**Brief:**
For the records below, tally the lines that include the word "lastCore" and give only the tally.
[[ Entries provided, beginning ]]
/-- An activation of an FP32 value. -/
def activate (act slope y : Nat) : Nat :=
  let v := fp32.decode y
  let neg := match v with | .num d => d.neg && d.m != 0 | .inf n => n | .nan _ => false
  let zero := match v with | .num d => d.m == 0 | _ => false
  if v.isNan then fp32.nanBits
  else
    match act with
    | 1 => if neg || zero then 0 else y
    | 2 => if neg then mul32 y slope else y
    | 3 => (fp32.opFun .tanh {} y).1
    | 4 => (fp32.opFun .sgm {} y).1
    | 5 => if v.isNegInf then fp32.signBit true else (fp32.finish 0 false (fMul v (UFun.eval .sgm v).1).1).1
    | 6 => (fp32.opFun .sin {} y).1
    | _ => y

/-- Round an FP32 value to the format between layers: the code and SAT. -/
def narrowTo (fmt x : Nat) : Nat × Word :=
  if fmt = 0 then (x, 0)
  else
    let r := (fmtOf fmt).narrow 0 true (fp32.decode x)
    (r.1, r.2 &&& flagSAT)

/-- Outputs of a layer as FP32, before narrowing. -/
def layerOut (bs : List Byte) (fmt : Nat) (l : NLayer) (a : List Nat) : List Nat :=
  (List.range l.outW).map fun o =>
    let products := (List.range l.inW).map fun i => (fMul (weightAt bs l o i) ((fmtOf fmt).decode (a.getD i 0))).1
    let terms := if l.bias then fp32.decode (fieldAt bs (l.bOff + 4 * o) 4) :: products else products
    activate l.act (netSlope bs) (fp32.finish 0 false (exactSum terms)).1

def runLayers (bs : List Byte) (fmt : Nat) : List NLayer → List Nat → Word → List Nat × Word
  | [], a, f => (a, f)
  | [l], a, f => (layerOut bs fmt l a, f)
  | l :: ls, a, f =>
    let ns := (layerOut bs fmt l a).map (narrowTo fmt)
    runLayers bs fmt ls (ns.map (·.1)) (ns.foldl (fun f n => f ||| n.2) f)

/-- A row's NO outputs and its flags (R331, R332). -/
def evalRow (bs : List Byte) (no : Nat) (xs : List Word) : List Word × Word :=
  let ls := (layout bs).1
  let inW := (ls.headD ⟨0, 0, 0, 0, false, 0, 0, 0⟩).inW
  let fmt := netFmt bs
  let ns := (List.range inW).map fun i => narrowTo fmt ((xs.getD i 0).toNat)
  let (out, f) := runLayers bs fmt ls (ns.map (·.1)) (ns.foldl (fun f n => f ||| n.2) 0)
  let out := (List.range no).map fun o => BitVec.ofNat 32 (out.getD o 0)
  (out, f ||| flagIf (out.any fun o => (fp32.decode o.toNat).isNan) flagNANM)

/-! ## Handles (R325, R326, R337) -/

def State.regroup (s : State) (cl : Nat) : Regroup := Tab.get {} s.regroups cl
def State.modRegroup (s : State) (cl : Nat) (f : Regroup → Regroup) : State :=
  { s with regroups := Tab.upd {} s.regroups cl f }

def handleSet (h : Word) : Nat := (h.extractLsb' 16 16).toNat
def handleVer (h : Word) : Nat := (h.extractLsb' 8 8).toNat

inductive Resolved where
  | ok (key : VerKey) (desc : Nat)
  | bad
  | waits
  deriving DecidableEq, Repr

/-- The version is in the cache, whole. -/
def Regroup.resident (r : Regroup) (k : VerKey) : Bool := r.cache.any fun v => v.key == k && !v.bad

/-- Resolve a handle, where `resident` names the versions at hand. A resident version needs no descriptor. -/
def State.resolveHandle (s : State) (resident : VerKey → Bool) (c : Nat) (h : Word) (who : Requester) : State × Resolved :=
  let x := s.ctxOf c
  let set := handleSet h
  let ver := handleVer h
  if h.extractLsb' 0 8 != 0 || set ≥ x.wsSize.toNat then (s, .bad)
  else
    match s.unitRead c ((x.wsBase.toNat + 16 * set) % 2 ^ 64) 16 who with
    | (s, .waits) => (s, .waits)
    | (s, r) =>
      let s := s.unrefuse who
      let bs := match r with | .ok bs => bs | _ => []
      let cur := fieldAt bs 8 1
      let current := bitsOf (fieldAt bs 8 4) 31 1 == 1 && (ver == 0 || ver == cur)
      if current then (s, .ok ⟨c, set, cur⟩ (fieldAt bs 0 8))
      else if ver != 0 && !bs.isEmpty && resident ⟨c, set, ver⟩ then (s, .ok ⟨c, set, ver⟩ 0)
      else (s, .bad)

/-! ## NCALL (R336, R338) -/

/-- Row places of a cluster that calls have taken, those of calls not yet accepted among them. -/
def State.placesTaken (s : State) (cl : Nat) : Nat :=
  s.rowPlaces cl + ((s.ncalls.filter fun c => !c.accepted && clusterOfCore c.core == cl).map (·.rows.length)).sum

def execNcall (f : LR) (s : State) :=
  s.run (.ncall f) fun v =>
    let ls := v.part f.g f.gn
    let ni := (f.m.extractLsb' 0 5).toNat + 1
    let no := (f.s.extractLsb' 0 4).toNat + 1
    if ls.isEmpty then .ok (s.skip v 8)
    else if v.warp.ntok ≥ 63 || s.placesTaken (clusterOfCore v.core) + ls.length > 2048 then .ok (s.stall v 6)
    else
      let c : NCall := {
        id := s.nextId, x := v.sel, mask := v.split.mask, core := v.core, ctx := v.ctx, vd := f.vd.toNat, no
        rows := ls.map fun l => (l, (List.range ni).map fun i => v.warp.v (f.va.toNat + i) l, v.vec f.vc l)
        clock := s.clock, left := ls.length }
      let w := v.warp.addHold ⟨c.id, (List.range no).map (c.vd + ·), [], false, 6⟩
      .ok ({ s with nextId := s.nextId + 1, ncalls := s.ncalls ++ [c] }.retire v { w with ntok := w.ntok + 1 } 0 8)

/-- A cluster's unit accepts the oldest call of the core that it has accepted least recently. -/
def execNcallAccept (cluster : Nat) (s : State) : Host.Outcome State Fault Refusal :=
  let waiting := s.ncalls.filter fun c => !c.accepted && clusterOfCore c.core == cluster
  let last := (s.regroup cluster).lastCore
  let order := ((List.range 4).map (4 * cluster + ·)).filter (!last.contains ·) ++ last
  match order.findSome? fun core => waiting.find? (·.core == core) with
  | none => .next s
  | some c =>
    let s := { s with ncalls := modFirst (·.id == c.id) (fun c => { c with accepted := true }) s.ncalls }
    .next (s.modRegroup cluster fun r => { r with
      queue := r.queue ++ [c.id], lastCore := r.lastCore.filter (· != c.core) ++ [c.core] })

/-! ## Rows come back (R332, R337, R338) -/

/-- A call has no row left to be written. -/
def State.callDone (s : State) (c : NCall) : State :=
  { s with ncalls := s.ncalls.filter (·.id != c.id) }.modWarp c.x.team c.x.warp fun w =>
    { w.dropHold c.id with ntok := w.ntok - 1 }

/-- A row of a call returns with its outputs; one of a team that is gone is dropped. -/
def State.rowBack (s : State) (call lane : Nat) (outs : List Word) (flags : Word) : State :=
  match s.ncalls.find? (·.id == call) with
  | none => s
  | some c =>
    let s := s.modTeam c.x.team fun t => (t.modWarp c.x.warp fun w =>
      (numbered c.vd outs).foldl (fun w x => w.setV x.1 lane x.2) w).raise s.clock flags
    if c.left ≤ 1 then s.callDone c
    else { s with ncalls := modFirst (·.id == call) (fun c => { c with left := c.left - 1 }) s.ncalls }

/-- A row completes with error; the first of its call makes the warp take WSBAD. -/
def State.rowBad (s : State) (call lane : Nat) (h : Word) : State :=
  match s.ncalls.find? (·.id == call) with
  | none => s
  | some c =>
    let s := { s with ncalls := modFirst (·.id == call) (fun c => { c with faulted := true }) s.ncalls }
    let s := s.rowBack call lane (List.replicate c.no (BitVec.ofNat 32 fp32.nanBits)) flagNANM
    if c.faulted || (s.team? c.x.team).isNone then s else s.deferLowest c.x c.mask fWSBAD h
[[ Entries provided, end ]]
**The answer:**
2